- _Records for the exercise_:

-*-*-

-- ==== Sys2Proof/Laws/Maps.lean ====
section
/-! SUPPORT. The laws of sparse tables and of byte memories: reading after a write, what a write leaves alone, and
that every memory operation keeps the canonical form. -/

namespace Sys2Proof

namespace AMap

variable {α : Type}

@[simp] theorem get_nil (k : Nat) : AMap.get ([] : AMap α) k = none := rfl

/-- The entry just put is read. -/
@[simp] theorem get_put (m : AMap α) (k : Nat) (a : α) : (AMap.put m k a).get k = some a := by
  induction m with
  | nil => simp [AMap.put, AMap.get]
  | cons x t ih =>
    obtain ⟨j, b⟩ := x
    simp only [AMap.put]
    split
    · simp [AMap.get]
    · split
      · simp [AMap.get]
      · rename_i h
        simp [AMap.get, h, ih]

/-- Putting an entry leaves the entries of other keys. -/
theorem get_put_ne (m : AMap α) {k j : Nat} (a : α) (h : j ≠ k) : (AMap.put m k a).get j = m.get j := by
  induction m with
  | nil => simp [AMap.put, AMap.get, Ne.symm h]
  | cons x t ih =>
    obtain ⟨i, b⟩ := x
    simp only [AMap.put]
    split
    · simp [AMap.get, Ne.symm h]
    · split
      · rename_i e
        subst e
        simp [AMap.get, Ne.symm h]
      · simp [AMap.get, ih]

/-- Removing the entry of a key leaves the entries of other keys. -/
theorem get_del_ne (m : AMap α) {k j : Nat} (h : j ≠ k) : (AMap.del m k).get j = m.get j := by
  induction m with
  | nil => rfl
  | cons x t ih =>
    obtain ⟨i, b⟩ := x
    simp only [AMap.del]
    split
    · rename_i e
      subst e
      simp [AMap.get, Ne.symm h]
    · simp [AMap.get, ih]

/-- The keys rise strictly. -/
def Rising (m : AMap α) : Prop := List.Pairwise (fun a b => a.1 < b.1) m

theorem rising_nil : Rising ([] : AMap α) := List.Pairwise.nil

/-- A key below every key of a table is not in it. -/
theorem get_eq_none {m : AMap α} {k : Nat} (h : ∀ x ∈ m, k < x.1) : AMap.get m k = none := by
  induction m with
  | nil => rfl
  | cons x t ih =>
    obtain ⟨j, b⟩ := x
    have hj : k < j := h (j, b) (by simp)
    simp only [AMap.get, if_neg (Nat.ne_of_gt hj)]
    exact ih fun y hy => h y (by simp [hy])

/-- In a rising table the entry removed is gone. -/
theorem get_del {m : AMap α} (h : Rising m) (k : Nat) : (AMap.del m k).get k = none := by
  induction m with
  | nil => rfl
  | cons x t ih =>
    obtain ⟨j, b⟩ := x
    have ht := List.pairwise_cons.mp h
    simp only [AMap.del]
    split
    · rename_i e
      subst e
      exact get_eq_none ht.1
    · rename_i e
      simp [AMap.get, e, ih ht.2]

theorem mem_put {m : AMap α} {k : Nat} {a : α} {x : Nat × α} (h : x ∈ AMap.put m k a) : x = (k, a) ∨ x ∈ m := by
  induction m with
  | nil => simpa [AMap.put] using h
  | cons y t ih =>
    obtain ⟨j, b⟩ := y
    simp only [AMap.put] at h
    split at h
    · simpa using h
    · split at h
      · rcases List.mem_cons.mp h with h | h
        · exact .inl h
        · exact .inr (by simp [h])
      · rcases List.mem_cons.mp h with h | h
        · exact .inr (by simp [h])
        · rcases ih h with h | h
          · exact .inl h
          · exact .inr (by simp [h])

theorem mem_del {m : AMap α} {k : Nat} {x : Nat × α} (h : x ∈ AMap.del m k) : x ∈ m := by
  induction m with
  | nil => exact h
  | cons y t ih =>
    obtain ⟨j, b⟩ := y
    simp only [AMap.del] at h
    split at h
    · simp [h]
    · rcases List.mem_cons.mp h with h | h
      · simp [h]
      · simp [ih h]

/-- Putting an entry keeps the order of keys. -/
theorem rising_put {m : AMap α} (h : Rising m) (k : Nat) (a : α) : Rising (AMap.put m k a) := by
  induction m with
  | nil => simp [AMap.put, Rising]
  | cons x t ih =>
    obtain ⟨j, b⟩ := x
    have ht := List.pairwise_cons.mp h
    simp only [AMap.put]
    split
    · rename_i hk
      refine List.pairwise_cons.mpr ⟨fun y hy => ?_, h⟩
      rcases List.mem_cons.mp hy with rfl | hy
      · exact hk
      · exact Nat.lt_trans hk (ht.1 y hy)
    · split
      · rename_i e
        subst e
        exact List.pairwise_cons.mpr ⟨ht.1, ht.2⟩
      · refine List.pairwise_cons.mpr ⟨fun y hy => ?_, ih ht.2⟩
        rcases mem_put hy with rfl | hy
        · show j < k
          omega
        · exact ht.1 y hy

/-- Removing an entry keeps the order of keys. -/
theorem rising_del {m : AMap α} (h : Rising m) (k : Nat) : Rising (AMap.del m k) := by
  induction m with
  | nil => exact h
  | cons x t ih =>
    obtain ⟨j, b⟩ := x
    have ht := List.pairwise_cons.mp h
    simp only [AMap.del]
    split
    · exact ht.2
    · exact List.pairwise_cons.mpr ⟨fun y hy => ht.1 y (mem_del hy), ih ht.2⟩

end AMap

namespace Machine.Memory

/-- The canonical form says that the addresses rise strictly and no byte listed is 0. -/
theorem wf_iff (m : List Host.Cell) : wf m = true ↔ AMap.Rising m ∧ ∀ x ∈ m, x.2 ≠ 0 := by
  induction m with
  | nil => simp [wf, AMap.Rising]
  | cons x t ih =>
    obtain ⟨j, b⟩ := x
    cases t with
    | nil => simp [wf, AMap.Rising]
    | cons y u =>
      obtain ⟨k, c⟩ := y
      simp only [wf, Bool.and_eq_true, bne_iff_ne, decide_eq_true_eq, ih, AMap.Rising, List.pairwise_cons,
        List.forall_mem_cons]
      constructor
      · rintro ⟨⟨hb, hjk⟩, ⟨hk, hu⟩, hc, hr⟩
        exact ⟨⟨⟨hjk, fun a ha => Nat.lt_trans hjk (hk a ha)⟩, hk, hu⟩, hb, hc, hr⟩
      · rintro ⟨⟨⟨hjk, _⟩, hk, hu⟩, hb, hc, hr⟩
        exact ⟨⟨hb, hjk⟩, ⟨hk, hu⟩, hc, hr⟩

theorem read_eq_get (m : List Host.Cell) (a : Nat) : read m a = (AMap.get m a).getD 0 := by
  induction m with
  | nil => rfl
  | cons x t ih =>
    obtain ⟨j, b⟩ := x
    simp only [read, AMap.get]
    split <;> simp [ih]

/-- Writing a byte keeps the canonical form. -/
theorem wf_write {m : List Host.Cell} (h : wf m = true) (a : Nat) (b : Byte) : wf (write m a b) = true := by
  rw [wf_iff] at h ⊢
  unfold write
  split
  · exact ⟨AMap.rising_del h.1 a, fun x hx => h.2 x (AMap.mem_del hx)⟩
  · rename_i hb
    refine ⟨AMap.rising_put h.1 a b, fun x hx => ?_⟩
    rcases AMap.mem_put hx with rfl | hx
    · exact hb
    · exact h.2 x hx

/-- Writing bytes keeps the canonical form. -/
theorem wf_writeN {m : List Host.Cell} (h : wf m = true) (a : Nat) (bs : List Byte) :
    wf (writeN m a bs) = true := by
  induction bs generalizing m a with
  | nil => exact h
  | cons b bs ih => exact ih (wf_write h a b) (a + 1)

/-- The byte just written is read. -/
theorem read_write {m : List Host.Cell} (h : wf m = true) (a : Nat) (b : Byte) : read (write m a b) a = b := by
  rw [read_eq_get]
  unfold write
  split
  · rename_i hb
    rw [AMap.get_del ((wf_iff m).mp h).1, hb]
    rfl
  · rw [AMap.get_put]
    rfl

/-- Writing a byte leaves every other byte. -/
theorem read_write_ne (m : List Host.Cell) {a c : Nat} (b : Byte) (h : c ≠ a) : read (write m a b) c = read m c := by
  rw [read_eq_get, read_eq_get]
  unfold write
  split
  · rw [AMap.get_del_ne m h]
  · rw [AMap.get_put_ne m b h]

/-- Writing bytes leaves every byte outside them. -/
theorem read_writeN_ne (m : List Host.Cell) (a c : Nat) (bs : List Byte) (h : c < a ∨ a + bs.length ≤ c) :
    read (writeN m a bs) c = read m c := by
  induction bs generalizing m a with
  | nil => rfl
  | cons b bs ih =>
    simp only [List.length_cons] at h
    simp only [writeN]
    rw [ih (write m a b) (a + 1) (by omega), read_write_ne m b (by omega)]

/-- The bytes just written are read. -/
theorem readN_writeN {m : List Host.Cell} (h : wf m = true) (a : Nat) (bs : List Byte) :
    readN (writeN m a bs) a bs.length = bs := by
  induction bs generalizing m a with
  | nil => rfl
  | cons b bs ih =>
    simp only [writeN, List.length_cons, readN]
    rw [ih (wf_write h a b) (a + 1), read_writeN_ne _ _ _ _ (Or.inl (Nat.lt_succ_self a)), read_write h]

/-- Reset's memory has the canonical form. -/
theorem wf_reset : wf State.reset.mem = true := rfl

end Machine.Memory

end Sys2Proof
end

-*-*-

- _Task details_: Look above for the line holding "listed is 0. -/" and the line holding "obtain ⟨k, c⟩ := y", then output exactly those two lines and every line between them, nothing more.

- _Answer space_:
/-- The canonical form says that the addresses rise strictly and no byte listed is 0. -/
theorem wf_iff (m : List Host.Cell) : wf m = true ↔ AMap.Rising m ∧ ∀ x ∈ m, x.2 ≠ 0 := by
  induction m with
  | nil => simp [wf, AMap.Rising]
  | cons x t ih =>
    obtain ⟨j, b⟩ := x
    cases t with
    | nil => simp [wf, AMap.Rising]
    | cons y u =>
      obtain ⟨k, c⟩ := y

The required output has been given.